2) Apego inseguro, ambivalente, resistente, temeroso ou ansioso: o
indivíduo aqui se mostra incerto quanto à disponibilidade e a possibilidade de receber resposta ou mesmo ajuda por parte de seus pais ou
cuidadores, caso necessite. Por conta dessa incerteza, ele tende constantemente à ansiedade de separação, torna-se ansioso em relação à exploração do mundo. Situações adversas e difíceis podem tornar o indivíduo ambivalente temporariamente assim como quando não recebe auxílio suficiente ou efetivo, os sintomas de ansiedade, medo e aflição tendem a permanecer bloqueando ou retardando suas habilidades de enfrentamento e adaptação.
Nesse modelo, os cuidadores são prestativos e disponíveis em alguns momentos e, em outros, não; logo os registros ficam em torno das ameaças de abandono ou indisponibilidade dos mesmos que, ao invés de desenvolverem defesas contra stress, trauma ou mudanças, impedem a liberdade e a segurança, uma vez que o indivíduo não tem certeza sobre se receberá suporte, ou não, quando necessário.
Viver na ameaça ou com medo gera desgastes e marcas. Essa é, portanto, uma dinâmica vincular marcada por uma hipersensibilidade de afetos negativos e por expressões de stress intensificadas.
Quando não recebe cuidados, o indivíduo ambivalente tende a pensar que foi porque não mereceu. Assim, está bastante presente, aqui, a ideia de castigo e de culpa ou de não merecimento do que seja bom, belo ou prazeroso, dinâmicas que a criança tenderá a carregar para seu mundo adulto.
Compõe, dessa forma, um quadro de vulnerabilidades para o viver, cujo adulto tem maior dificuldade para sentir paz e se relacionar com leveza e segurança com seus projetos, outras pessoas e a vida em geral.
A vinculação insegura esboça, no adulto, uma base tendencial para o isolamento afetivo, cuja abordagem ante a vida será tanto mais tarefeira quanto maior foi a indisponibilidade das figuras cuidadoras suficientemente seguras. Daí a importância de conhecer essa teoria diante do luto.
O luto é, por si, um vulnerabilizador dos afetos e habilidades vinculares; o que nele se mobiliza pode levar o indivíduo a uma maior ou menor recuperação e adaptação. Portanto, isso será definido por seus registros de infância, porém essencialmente pelo que o ambiente diante da adversidade vier a lhe oferecer.

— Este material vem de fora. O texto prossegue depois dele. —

-- ==== Sys2Proof/Syntax.lean ====
section
/-! DEFINITION. The five instructions (00_scope.md R2) as Instruction Records (30_encoding.md R80, R81). -/

namespace Sys2Proof

/-- The `op` field of an Instruction Record (30_encoding.md R80). -/
inductive Op where
  | add | sub | lw | sw | beq
deriving DecidableEq, Repr

/-- An Instruction Record, one constructor per row of spec/opcode_table.json, its operands in the order of the
assembly form (30_encoding.md R81). Fields that R81 calls unused are not held: they have no effect (R82). -/
inductive Instr where
  /-- `add rd rs rt` (42_arith.md R170). -/
  | add (rd rs rt : RegIdx)
  /-- `sub rd rs rt` (42_arith.md R171). -/
  | sub (rd rs rt : RegIdx)
  /-- `lw rt imm(rs)` (43_load_store.md R180). -/
  | lw (rt : RegIdx) (imm : Imm) (rs : RegIdx)
  /-- `sw rt imm(rs)` (43_load_store.md R181). -/
  | sw (rt : RegIdx) (imm : Imm) (rs : RegIdx)
  /-- `beq rs rt imm` (44_branch.md R190). -/
  | beq (rs rt : RegIdx) (imm : Imm)
deriving DecidableEq, Repr

namespace Instr

/-- The record's `op`. -/
def op : Instr → Op
  | .add _ _ _ => .add
  | .sub _ _ _ => .sub
  | .lw _ _ _ => .lw
  | .sw _ _ _ => .sw
  | .beq _ _ _ => .beq

/-- The record's `rs`. -/
def rs : Instr → RegIdx
  | .add _ rs _ => rs
  | .sub _ rs _ => rs
  | .lw _ _ rs => rs
  | .sw _ _ rs => rs
  | .beq rs _ _ => rs

/-- The record's `rt`. -/
def rt : Instr → RegIdx
  | .add _ _ rt => rt
  | .sub _ _ rt => rt
  | .lw rt _ _ => rt
  | .sw rt _ _ => rt
  | .beq _ rt _ => rt

/-- The record's `rd`; unused, so 0, in `lw`, `sw` and `beq` (30_encoding.md R82, R88). -/
def rd : Instr → RegIdx
  | .add rd _ _ => rd
  | .sub rd _ _ => rd
  | .lw _ _ _ => 0
  | .sw _ _ _ => 0
  | .beq _ _ _ => 0

/-- The record's `imm`; unused, so 0, in `add` and `sub` (30_encoding.md R82, R88). -/
def imm : Instr → Imm
  | .add _ _ _ => 0
  | .sub _ _ _ => 0
  | .lw _ imm _ => imm
  | .sw _ imm _ => imm
  | .beq _ _ imm => imm

end Instr

/-- The record `add 0 0 0`, which has no architectural effect (30_encoding.md R93). -/
def Instr.noOp : Instr := .add 0 0 0

end Sys2Proof
end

Adultos de vinculação insegura desenvolvem mecanismos de proteção a partir da retração emocional, tornando-se também mais vulneráveis diante das adversidades, pois têm difícil acesso para administrar sensações e sentimentos, uma vez que o elemento central da vida psíquica e neurológica: o afeto ou a inteligência emocional, encontra-se comprometido.
Essa limitação afeta, em alguma medida, também todas as dimensões do seu ser, incluindo sua dimensão espiritual, sendo que suas construções acerca de, por exemplo, a imagem de Deus, poderão ficar comprometidas pela experiência com seus cuidadores, ou com quem aprendeu, gerando dificuldades no acesso a uma fé autêntica, madura e saudável como recurso de enfrentamento do luto, agregando aos períodos de elaboração e questionamentos, mobilizações ainda maiores.